According to the analogy, which was written before a deal was accepted, the nihilists are compared to the Republican party, Lebowski is Obama and Walter is Democrat senator Harry Reid.
In the film Walter figures out that there has been no hostage taken by the nihilists - which, the magazine said, relates to the Republicans being "terrified of the no-deal scenario".
"Policy-wise, the alternative to a small tax hike that they agreed to was a huge tax hike that they didn’t agree to," it read.
"The politics were even worse: Republicans would be blamed for higher taxes on the middle class in order to defend the rich, deepening an already severe image problem."
"Without a hostage there is no ransom. That's what a ransom is. Those are the...rules!" Walter explains in the film and hopes to hand the nihilists (Republicans) a small payment.
Obama (Lebowski) fears the nihilism of the Republicans, the analogy went on, a completely fanatical political party.
The president traded away a quarter of the revenue (US$200bn) he would have received in the no-deal scenario in return for temporary tax extensions and extending unemployment benefits, according to the magazine.
Apparently, this can be related to Jeffrey's offer of giving the nihilists the four bucks from his wallet.
Many expletives sprang forth from the mouths of the nihilists at this, which can be related to the Republicans making impossible deal demands.
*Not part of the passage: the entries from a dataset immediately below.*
/-- Physical pages for `n` view pages: free ones first, then ones being zeroed, lowest first (log entry on R154). -/
def State.pickPages (s : State) (n : Nat) : Option (List Nat) :=
  let open_ := (List.range 4096).filter fun p => !s.promised.contains p
  let free := open_.filter fun p => s.pageState p == .free
  let zeroing := open_.filter fun p => !s.ls.retiring.contains p && (match s.pageState p with | .zeroing _ => true | _ => false)
  let all := free ++ zeroing
  if n ≤ all.length then some (all.take n) else none

/-- The physical pages that an ALLOC_PAGES takes; none = refused (R154). -/
def State.allocPages (s : State) (sag first n : Nat) : Option (List Nat) :=
  if 4096 < first + n || ((List.range n).any fun i => (s.viewPage sag (first + i)).isSome) || (s.sag sag).pageLim < s.pagesMapped sag + n then none
  else s.pickPages n

/-- Pages promised to a command that waits: one that has left the pool meanwhile is replaced by another (R154, Table 15.4); none =
too few are left. -/
def State.repick (s : State) (ps : List Nat) : Option (List Nat) :=
  let keep := ps.filter fun p => s.pageState p != .retired
  if keep.length = ps.length then some ps else (s.pickPages (ps.length - keep.length)).map (keep ++ ·)

/-- Are all these pages zeroed? -/
def State.pagesFree (s : State) (ps : List Nat) : Bool := ps.all fun p => s.pageState p == .free

/-- Unmap a view page; its zeroing begins. -/
def State.unmapPage (s : State) (sag v : Nat) : State :=
  match s.viewPage sag v with
  | none => s
  | some p =>
    let s := s.setPage p (.zeroing sag)
    { s with ls := { s.ls with view := s.ls.view.set none (4096 * sag + v) none } }

/-- FREE_PAGES (R154). -/
def State.freePages (s : State) (sag first n : Nat) : Status × State :=
  if 4096 < first + n || ((List.range n).any fun i => (s.viewPage sag (first + i)).isNone || s.ls.locks.any fun l => l.sag == sag && l.view == first + i) then
    (.refusedResource, s)
  else (.ok, (List.range n).foldl (fun s i => s.unmapPage sag (first + i)) s)

/-! ### Namespaces (R155) -/

/-- Namespaces and folios that a saggar owns; one being zeroed is nobody's (R178). -/
def State.nsOwned (s : State) (sag : Nat) : List (Nat × Ns) := s.nss.filter fun e => e.1 != 0 && e.2.exist && !e.2.zeroing && e.2.owner == sag
def State.foliosOwned (s : State) (sag : Nat) : Nat := (s.nsOwned sag).foldl (fun n e => n + e.2.nfol) 0

/-- `n` more folios and one more namespace stay within a saggar's limits (R155, R313). -/
def State.nsFits (s : State) (sag n : Nat) : Bool :=
  decide ((s.nsOwned sag).length + 1 ≤ (s.sag sag).nsLim) && decide (s.foliosOwned sag + n ≤ (s.sag sag).folioLim)

/-- An uncompleted journal command names the namespace: fetched, and its completion neither written nor covered (R155, R313). -/
def State.nsEntry (s : State) (nsid : Nat) : Bool :=
  let names (e : Entry) : Bool := e.kind == .journal && e.jrn.nsid == nsid
  (s.sqs.any fun e => (s.uncompleted e.1).any names) || s.shp.entries.any names

/-- An uncompleted journal command names the namespace, or a JAPPEND in progress. -/
def State.nsNamed (s : State) (nsid : Nat) : Bool :=
  s.nsEntry nsid || s.jrn.jobs.any fun j => j.nsid == nsid && match j.who with | .entry _ _ => true | .jappend _ => true | _ => false

/-- A JAPPEND of an admitted G program names it. -/
def State.nsAdmitted (s : State) (nsid : Nat) : Bool := s.admitted.any fun a => a.jnsids.contains nsid

/-- CREATE_NS (R155). -/
def State.createNs (s : State) (sag nsid typ n : Nat) : Status × State :=
  let x := s.ns nsid
  if nsid = 0 then (.refusedRights, s)
  else if x.exist then (.refusedResource, s)
  else if x.zeroing then (.jrnZeroing, s)
  else if !s.nsFits sag n || s.jrnFree < n then (.refusedResource, s)
  else (.ok, s.setNs nsid { owner := sag, exist := true, type := .ofNum typ, nfol := n, createStime := s.stime })

/-- DELETE_NS (R155, R289). -/
def State.deleteNs (s : State) (sag nsid : Nat) : Status × State :=
  let x := s.ns nsid
  if 1023 < nsid then (.jrnOutOfRange, s)
  else if x.zeroing then (.jrnZeroing, s)
  else if !x.exist then (.jrnOutOfRange, s)
  else if nsid = 0 || x.owner != sag || (x.type == .sealed && !x.delOk) then (.refusedRights, s)
  else if s.nsAdmitted nsid || s.nsNamed nsid then (.refusedResource, s)
  else (.ok, s.startZero nsid true sag)

/-! ### Enabling (R138) -/

/-- Objects of a saggar still being zeroed (Table 7.1). -/
def State.zbusy (s : State) (sag : Nat) : Nat :=
  (s.ls.pages.filter fun e => e.2 == .zeroing sag).length + (s.sqs.filter fun e => e.2.zeroing && e.2.fn == sag).length +
    (s.bms.filter fun e => e.2.zeroing && e.2.zeroFor == sag).length +
    (s.ports.filter fun e => e.2.zeroFor == some sag).length +
    (s.nss.filter fun e => e.2.zeroing && e.2.zeroFor == sag).length

/-- The admin registers are valid (Table 6.1). -/
def Fn.regsOk (f : Fn) : Bool :=
  baseOk f.sqb && baseOk f.cqb && decide (2 ≤ f.sqn ∧ f.sqn ≤ 256) && decide (2 ≤ f.cqn ∧ f.cqn ≤ 256)

/-- EN is 1 and is acted on: RDY, or CFG_ERR; held until READY and until the zeroing of an FLR has ended (R138, R161, R167, R177,
R436). -/
def State.admTryEnable (s : State) (fn : Nat) : State :=
  let f := s.fn fn
  if !s.dev.ready then s.setFn fn { f with enHeld := true }
  else if !(s.sag fn).en || s.shpBound fn || !f.regsOk then s.setFn fn { f with enHeld := false, cfgErr := true, rdy := false }
  else if s.zbusy fn ≠ 0 then s.setFn fn { f with enHeld := true, cfgErr := false }
  else s.setFn fn { f with enHeld := false, cfgErr := false, rdy := true, sqHead := 0, sqTail := 0, loose := false, cqHead := 0, cqTail := 0, cqPhase := true }

/-- A write of ADM_CTL.EN (R138). -/
def State.admEn (s : State) (fn : Nat) (en : Bool) : State :=
  let f := s.fn fn
  if en then
    if f.en then s else (s.setFn fn { f with en := true }).admTryEnable fn
  else if !f.en then s
  else (s.setFn fn { f with en := false, enHeld := false, draining := f.running.isSome, rdy := f.rdy && f.running.isSome }).hbDisarm fn

/-- ADM_CTL_ENABLE: a function writes ADM_CTL.EN = 1. -/
def execAdmCtlEnable (fn : Nat) (s : State) : Out :=
  act (.admCtlEnable fn) s fun s => if s.barOn fn then s.admEn fn true else s

/-- ADM_CTL_DISABLE: a function writes ADM_CTL.EN = 0. -/
def execAdmCtlDisable (fn : Nat) (s : State) : Out :=
  act (.admCtlDisable fn) s fun s => if s.barOn fn then s.admEn fn false else s

/-! ### The running command -/

/-- The admin opcodes that touch shared state: admission, the page pool, the folio pool, the limits (R159). -/
def sharedOp (op : Nat) : Bool := [0x83, 0x84, 0x8A, 0x8B, 0x8C, 0x8D].contains op

/-- A command that touches shared state has begun and is not applied yet; others that do so wait for it (R159). -/
def State.sharedHeld (s : State) : Bool := s.fns.any fun e => e.2.applying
The Republicans started bargaining for a "better" deal, with the debt ceiling being compared to the "real hostage" as in the film.
"Failing to lift it would have immediate effects," the analogy continued. "Obama's political club against the Republicans is far weaker."
However, a deal was negotiated, with Republican leaders (or, if you like, the nihilists) compromising in the end on a deal that divides the opinion of Americans.
Unlike the Big Lebowski though, there will definitely be a sequel. The US's battle with their massive debt ceiling in the coming months will see viewers - I mean, voters - tune in for another round of nihilists vs Lebowski.